Research: People overestimate the costs of ventilation

costs of ventilation

A survey of building industry stakeholders reveals that people within the industry overestimate the costs of ventilation and have a limited understanding of the benefits of sufficient indoor air. These results call for more information to combat misunderstandings regarding ventilation.

Energy-efficiency is considered important within the building industry, and is also increasingly demanded by consumers. As a consequence, buildings are built to be insulated in order to minimise heating costs. It might therefore be tempting to reduce ventilation in an attempt to save energy. However, Hamilton and colleagues’ (2015) documented that building industry stakeholders tend to overestimate the costs of ventilation, and doubt or do not fully understand the benefits of a properly working ventilation system.
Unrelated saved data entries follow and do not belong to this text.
-- ==== Sys2Proof/Machine/Pins.lean ====
section
/-! DEFINITION. The ball groups and the states in which Table 2.10 holds them (R36, R37, R70). -/
namespace Sys2Proof.Machine

/-- The ball groups of Table 2.10; one ball group per port where the table numbers them. -/
inductive PinGroup
  | shroudPair (port : Fin 64)
  | stayHighSpeed (port : Fin 4)
  | stayTxDisable (port : Fin 4)
  | stayRateSelect (port : Fin 4)
  | staySideband (port : Fin 4)
  | stayBus (port : Fin 4)
  | pennant
  | kiteRf
  | bosun
  | eventN
  | resetN
  | wake
  | sinks
  | switches
  | sensors
  | tdo
  deriving DecidableEq, Repr

/-- What a ball group does, in the words of Table 2.10. `resetInput` is a RESET_N whose low level performs a full reset, and
`wakeSource` a WAKE that ends a sleep. -/
inductive PinState
  | highImpedance | quiet | terminationOff | lowPowerIdle | electricalIdle | active
  | high | low | released | input | ignored | resetInput | wakeSource
  | off | receiving | acknowledging | matching | biasOff
  deriving DecidableEq, Repr

/-- The pair of a shroud port in Reefed: low-power idle with its patterns armed where the port is enabled. -/
def State.shroudAsleep (s : State) (p : Nat) : PinState := if s.shroudEnabled p then .lowPowerIdle else .quiet

/-- An output that is high or low. -/
def drivenTo (b : Bool) : PinState := if b then .high else .low

/-- The state of a ball group (Table 2.10). In an entry the column is still that of Run, and what an abort point has turned off
is off (Table 4.3). -/
def State.pinState (s : State) : PinGroup → PinState
  | .shroudPair p => match s.pinColumn with
    | .reset => .terminationOff
    | .run => if s.shroudEnabled p then .active else .quiet
    | .reefed => s.shroudAsleep p
    | _ => .quiet
  | .stayHighSpeed p => match s.pinColumn with
    | .reset | .reefed => .electricalIdle
    | .run => if s.stayActive && s.stayEnabled p then .active else .electricalIdle
    | _ => .highImpedance
  | .stayTxDisable p => match s.pinColumn with
    | .run => drivenTo (s.txDisable p)
    | _ => .high
  | .stayRateSelect p => match s.pinColumn with
    | .unpowered => .highImpedance
    | _ => drivenTo (s.rateSelect p)
  | .staySideband _ => if s.sidebandRead then .input else .ignored
  | .stayBus _ => if s.pinColumn == .run then .active else .released
  | .pennant => if s.pinColumn == .run then .active else .highImpedance
  | .kiteRf => if s.kiteRuns then .active else if s.kiteListens then .receiving else .off
  | .bosun => match s.pinColumn with
    | .run | .reefed => .acknowledging
    | .furled => .matching
    | _ => if s.bosunServes then .acknowledging else .released
  | .eventN => if s.eventLow then .low else .released
  | .resetN => match s.pinColumn with
    | .unpowered | .struck => .ignored
    | .furled => .resetInput
    | _ => .input
  | .wake => match s.pinColumn with
    | .reefed | .furled | .struck => .wakeSource
    | _ => .ignored
  | .sinks => if s.pinColumn == .run && s.lampRuns then .active else .highImpedance
  | .switches => if s.pinColumn == .run && s.lampRuns then .active else .off
  | .sensors => match s.pinColumn with
    | .run => .active
    | _ => .biasOff
  | .tdo => if s.pinColumn == .run then .active else .highImpedance

end Sys2Proof.Machine
end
We also acknowledge that there are several misunderstandings which confuse ventilation and energy-efficiency, especially amongst consumers, leading to some people forsaking ventilation in their eagerness to save on energy. There are two points which must be explained to address these misunderstandings. Firstly, it is important to consider the building as a whole -a well-insulated house without a proper ventilation system will not be a healthy house in the long run, as poor ventilation tends to become costly. Secondly, as the study suggests, proper ventilation is not as expensive as many people think. For instance, modern ventilation solutions by VILPE are demand-based, meaning that the system automatically adjusts the ventilation according to the temporal air quality and thereby saves money on energy consumption.

Reference:  Hamilton, Michael & Rackes, Adams & Gurian, Patrick & Waring, Michael. (2016). Perceptions in the U.S. building industry of the benefits and costs of improving Indoor Air Quality. Indoor Air. 26. 318–330. 10.1111/ina.12192.